Lanjut Chandra, yang terpenting seharusnya di ketahui apa wirausaha pemula, sementara wirausaha pemula adalah program khusus kementerian koperasi, di mana di lakukan pelatihan selama 3 hari, dan apa bila lolos akan mendapatkan 12 Juta, jikalau memang Jurnik nya tidak berubah di tahun 2021, sementara kata Chandra, sudah di buka, dari beberapa program kementerian koperasi, dan itu banyak hal. 


"Kebetulan UKM Nusantara ada MOU tiga kementerian, yaitu, kementerian desa tertinggal, kementerian perindustrian, dan kementerian sosial," sebutnya. 

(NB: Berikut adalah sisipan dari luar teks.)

-- ==== Sys2Proof/Safety.lean ====
section
/-! DEFINITION. The terms in which claims about the engine are stated: what an instruction leaves unchanged,
how its cycle ends, the invariant of every step, and which instructions own which state.

The formulas are the rules' own, over observations of a state (`State.x`, `vreg`, `dm`, …), not over the
operations the meanings are built from. -/

namespace Sys2Proof.Machine

/-- `exec i s` answers a next state, and that state has the property. -/
def Completes (i : Instr) (s : State) (P : State → Prop) : Prop := ∃ t, exec i s = .next t ∧ P t

/-- The word `w` is the instruction `i`, and `i` completes with the property. -/
def Means (w : Word) (i : Instr) (s : State) (P : State → Prop) : Prop :=
  decode w = .ok i ∧ Completes i s P

/-! ### What stays unchanged -/

/-- Every scalar register is unchanged. -/
def SameScalar (s t : State) : Prop := ∀ r, t.x r = s.x r

/-- Every vector register is unchanged. -/
def SameVregs (s t : State) : Prop := ∀ r, t.vreg r = s.vreg r

/-- Every accumulator lane is unchanged. -/
def SameAcc (s t : State) : Prop := ∀ j, t.accLane j = s.accLane j

/-- The three flag registers are unchanged. -/
def SameFlags (s t : State) : Prop := t.vco = s.vco ∧ t.vcc = s.vcc ∧ t.vce = s.vce

/-- The divide state is unchanged. -/
def SameDivide (s t : State) : Prop := t.divIn = s.divIn ∧ t.divOut = s.divOut ∧ t.divDp = s.divDp

/-- Every byte of instruction memory reads as before. -/
def SameImem (s t : State) : Prop := ∀ a, t.im a = s.im a

/-- Every byte of data memory reads as before. -/
def SameDmem (s t : State) : Prop := ∀ a, t.dm a = s.dm a

/-- The control state, the refusal mark and the parameters are unchanged. -/
def SameControl (s t : State) : Prop := t.halted = s.halted ∧ t.refused = s.refused ∧ t.cfg = s.cfg

/-- The whole vector unit is unchanged. -/
def SameVectorUnit (s t : State) : Prop :=
  SameVregs s t ∧ SameAcc s t ∧ SameFlags s t ∧ SameDivide s t

/-! ### How a cycle ends -/

/-- `P` as a 32-bit value: `pc & 0xFFC` (R413). -/
def cyclePc (s : State) : Word := s.pc &&& 0xFFC

/-- `(P + 4) & 0xFFC` (R35, R413). -/
def nextWord (s : State) : Word := (cyclePc s + 4) &&& 0xFFC

/-- The cycle ends as R413 says of an instruction that is no control transfer. -/
def Retires (s t : State) : Prop :=
  (∀ target, s.pend = .slot (some target) → t.pc = target.setWidth 32) ∧
  ((∀ target, s.pend ≠ .slot (some target)) → t.pc = nextWord s) ∧
  t.pend = .none ∧ t.cycles = s.cycles + 1

/-- The cycle ends as R180 says of a control transfer, for either value of DELAY_SLOT. -/
def Transfers (s t : State) (taken : Bool) (target : Word) : Prop :=
  (s.cfg.delaySlot = true →
    t.pc = nextWord s ∧ t.pend = .slot (if taken then some (target.setWidth 12) else none)) ∧
  (s.cfg.delaySlot = false → t.pc = (if taken then target else nextWord s) ∧ t.pend = .none) ∧
  t.cycles = s.cycles + 1

/-- The link value `L` (R182). -/
def linkValue (s : State) : Word :=
  (cyclePc s + if s.cfg.delaySlot then 8 else 4) &&& 0xFFC

/-! ### The shapes of effect -/

/-- Nothing changes but `pc`, `pend` and `cycles`. -/
def NoEffect (s t : State) : Prop :=
  SameScalar s t ∧ SameVectorUnit s t ∧ SameDmem s t ∧ SameImem s t ∧ SameControl s t ∧
  t.draws = s.draws ∧ Retires s t

/-- The one effect is `x[rd] <- v`, dropped for register 0 (R31). -/
def WritesX (s t : State) (rd : Reg) (v : Word) : Prop :=
  (t.x rd = if rd = 0 then 0 else v) ∧ (∀ r, r ≠ rd → t.x r = s.x r) ∧
  SameVectorUnit s t ∧ SameDmem s t ∧ SameImem s t ∧ SameControl s t ∧
  t.draws = s.draws ∧ Retires s t

/-- The one effect beside the transfer is the link value in `link`, if it names a register other than 0. -/
def JumpsTo (s t : State) (link : Option Reg) (taken : Bool) (target : Word) : Prop :=
  (∀ r, t.x r = if link = some r ∧ r ≠ 0 then linkValue s else s.x r) ∧
  SameVectorUnit s t ∧ SameDmem s t ∧ SameImem s t ∧ SameControl s t ∧
  t.draws = s.draws ∧ Transfers s t taken target

/-- The one effect is the store of `n` bytes: byte `k` goes to address `addr k` mod 4096, and every byte at
another address reads as before. -/
def Stores (s t : State) (n : Nat) (addr : Nat → Word) (b : Nat → Byte) : Prop :=
  (∀ k < n, t.dm (addr k) = b k) ∧
  (∀ a : Word, (∀ k < n, (addr k).toNat % 4096 ≠ a.toNat % 4096) → t.dm a = s.dm a) ∧
  SameScalar s t ∧ SameVectorUnit s t ∧ SameImem s t ∧ SameControl s t ∧
  t.draws = s.draws ∧ Retires s t

/-- The one effect is on `vr[vt]`, whose byte `k` is `b k` afterwards. -/
def WritesVbytes (s t : State) (vt : Reg) (b : Elem → Byte) : Prop :=
  (∀ k, t.vbyte vt k = b k) ∧ (∀ r, r ≠ vt → t.vreg r = s.vreg r) ∧
  SameAcc s t ∧ SameFlags s t ∧ SameDivide s t ∧ SameScalar s t ∧ SameDmem s t ∧ SameImem s t ∧
  SameControl s t ∧ t.draws = s.draws ∧ Retires s t

/-- The one effect is on `vr[vt]`, whose lane `j` is `lanes j` afterwards. -/
def WritesVlanes (s t : State) (vt : Reg) (lanes : Fin 8 → Half) : Prop :=
  (∀ j, t.lane vt j = lanes j) ∧ (∀ r, r ≠ vt → t.vreg r = s.vreg r) ∧
  SameAcc s t ∧ SameFlags s t ∧ SameDivide s t ∧ SameScalar s t ∧ SameDmem s t ∧ SameImem s t ∧
  SameControl s t ∧ t.draws = s.draws ∧ Retires s t

/-- A lane-wise vector instruction: what each accumulator lane and each lane of `vr[vd]` is afterwards; the
flags and the divide state are stated apart. -/
def WritesLanes (s t : State) (vd : Reg) (acc : Fin 8 → AccLane) (res : Fin 8 → Half) : Prop :=
  (∀ j, t.accLane j = acc j) ∧ (∀ j, t.lane vd j = res j) ∧ (∀ r, r ≠ vd → t.vreg r = s.vreg r) ∧
  SameScalar s t ∧ SameDmem s t ∧ SameImem s t ∧ SameControl s t ∧ t.draws = s.draws ∧ Retires s t

/-- A lane-wise instruction that writes ACC_LO only (R280, R310). -/
def WritesLoLanes (s t : State) (vd : Reg) (lo res : Fin 8 → Half) : Prop :=
  (∀ j, (t.accLane j).extractLsb' 0 16 = lo j ∧
    (t.accLane j).extractLsb' 16 32 = (s.accLane j).extractLsb' 16 32) ∧
  (∀ j, t.lane vd j = res j) ∧ (∀ r, r ≠ vd → t.vreg r = s.vreg r) ∧
  SameScalar s t ∧ SameDmem s t ∧ SameImem s t ∧ SameControl s t ∧ t.draws = s.draws ∧ Retires s t

/-- A single-lane instruction (R340): one lane of `vd` takes `v`, ACC_LO takes `vte`, no flag changes. -/
def WritesOneLane (s t : State) (vd : Reg) (de : BitVec 5) (vt : Reg) (e : Elem) (v : Half) : Prop :=
  (∀ j : Fin 8, t.lane vd j = if j.val = de.toNat % 8 then v else s.lane vd j) ∧
  (∀ r, r ≠ vd → t.vreg r = s.vreg r) ∧
  (∀ j, (t.accLane j).extractLsb' 0 16 = s.lane vt (sel e j) ∧
    (t.accLane j).extractLsb' 16 32 = (s.accLane j).extractLsb' 16 32) ∧
  SameFlags s t ∧ SameScalar s t ∧ SameDmem s t ∧ SameImem s t ∧ SameControl s t ∧
  t.draws = s.draws ∧ Retires s t

/-! ### The invariant of every step -/

/-- `pend` is one the core can leave: `none` without delay slots, and a target that is a multiple of 4
(R36, R180). -/
def pendLegal (s : State) : Bool :=
  match s.pend with
  | .none => true
  | .slot none => s.cfg.delaySlot
  | .slot (some t) => s.cfg.delaySlot && t &&& 0xFFC == t

/-- What every step keeps: both regions in canonical form, the storage of register 0 zero (R31), `pc` a
multiple of 4 inside IMEM (R34), and a legal `pend` (R36). -/
def State.inv (s : State) : Bool :=
  Memory.wf s.imem && Memory.wf s.dmem && s.gpr[0] == 0 && s.pc &&& 0xFFC == s.pc && pendLegal s

/-! ### The divide unit in numbers (R343, R344, R347) -/

/-- `data` of R343 as a number: the magnitude, but `-input - 1` from -32768 down. -/
def magnitude (input : Int) : Nat := if input ≤ -32768 then (-input - 1).toNat else input.natAbs

/-- The 9 bits below the leading one of `m`: `index` of R344. -/
def leadingBits (m : Nat) : Nat := m * 2 ^ (31 - m.log2) / 2 ^ 22 % 512

/-- A result of the divide unit from the table entry and the right shift (R344, R347). -/
def divideValue (input : Word) (entry : Nat → Half) (shift : Nat → Nat) : Word :=
  let m := magnitude input.toInt
  if m = 0 then 0x7FFFFFFF
  else if input.toInt = -32768 then 0xFFFF0000
  else
    let r := BitVec.ofNat 32 ((0x10000 + (entry m).toNat) * 2 ^ 14 / 2 ^ shift m)
    if input.toInt < 0 then ~~~r else r

/-- `result` of R344. -/
def reciprocalValue (input : Word) : Word :=
  divideValue input (fun m => Config.rcpRom (BitVec.ofNat 9 (leadingBits m))) (fun m => m.log2)

/-- `result` of R347. -/
def reciprocalSqrtValue (input : Word) : Word :=
  divideValue input
    (fun m => Config.rsqRom (BitVec.ofNat 9 (leadingBits m / 2 * 2 + (31 - m.log2) % 2)))
    (fun m => m.log2 / 2)

/-- An unmarked state from which `n` instruction cycles run without a refusal: what a claim about a run may
assume (R446). -/
def RunsRefusalFree (n : Nat) (s : State) : Prop := s.refused = none ∧ (runCycles n s).2 = none

/-- `t` is the state that a run by address from `s` reaches after `n` steps, the first that is at `stop` (R421). -/
def ReachesStop (stop : RegionAddr) (n : Nat) (s t : State) : Prop :=
  Sys2Proof.core.run n s = .next t ∧ t.fetchAddr = stop ∧ t.pend = .none ∧
  ∀ m < n, ∀ u : State, Sys2Proof.core.run m s = .next u → ¬(u.fetchAddr = stop ∧ u.pend = .none)

end Sys2Proof.Machine

namespace Sys2Proof

/-! ### Which instructions own which state -/

/-- The vector computational instructions (format V, R105, R117): the only ones that touch the accumulator
(R43), and with CTC2 the only ones that write a flag register (R45-R47). -/
def Instr.isVectorComputational (i : Instr) : Bool := i.row.mask == 0xFE00003F

/-- The six instructions of the divide unit (R49). -/
def Instr.usesDivideUnit : Instr → Bool
  | .vrcp _ _ _ _ | .vrcpl _ _ _ _ | .vrcph _ _ _ _ | .vrsq _ _ _ _ | .vrsql _ _ _ _
  | .vrsqh _ _ _ _ => true
  | _ => false

/-- The scalar and vector stores (R209-R211, R382-R391): the only instructions that write memory. -/
def Instr.isStore : Instr → Bool
  | .sb _ _ _ | .sh _ _ _ | .sw _ _ _ | .sbv _ _ _ _ | .ssv _ _ _ _ | .slv _ _ _ _ | .sdv _ _ _ _
  | .sqv _ _ _ _ | .srv _ _ _ _ | .spv _ _ _ _ | .suv _ _ _ _ | .shv _ _ _ _ | .sfv _ _ _ _
  | .swv _ _ _ _ | .stv _ _ _ _ => true
  | _ => false

end Sys2Proof
end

Untuk Program kementerian perindustrian salah satunya apa bila ada balai untuk lakukan pelatihan akan Casback 30%, dan untuk program desa tertinggal banyak sekali prosolusi untuk semua, seperti perbaikan tempat ibadah, jalan, dan tempat pendidikan, sedangkan program kementerian sosial banyak sekali seperti KUB, PKH, dan lain-lain," tutupnya.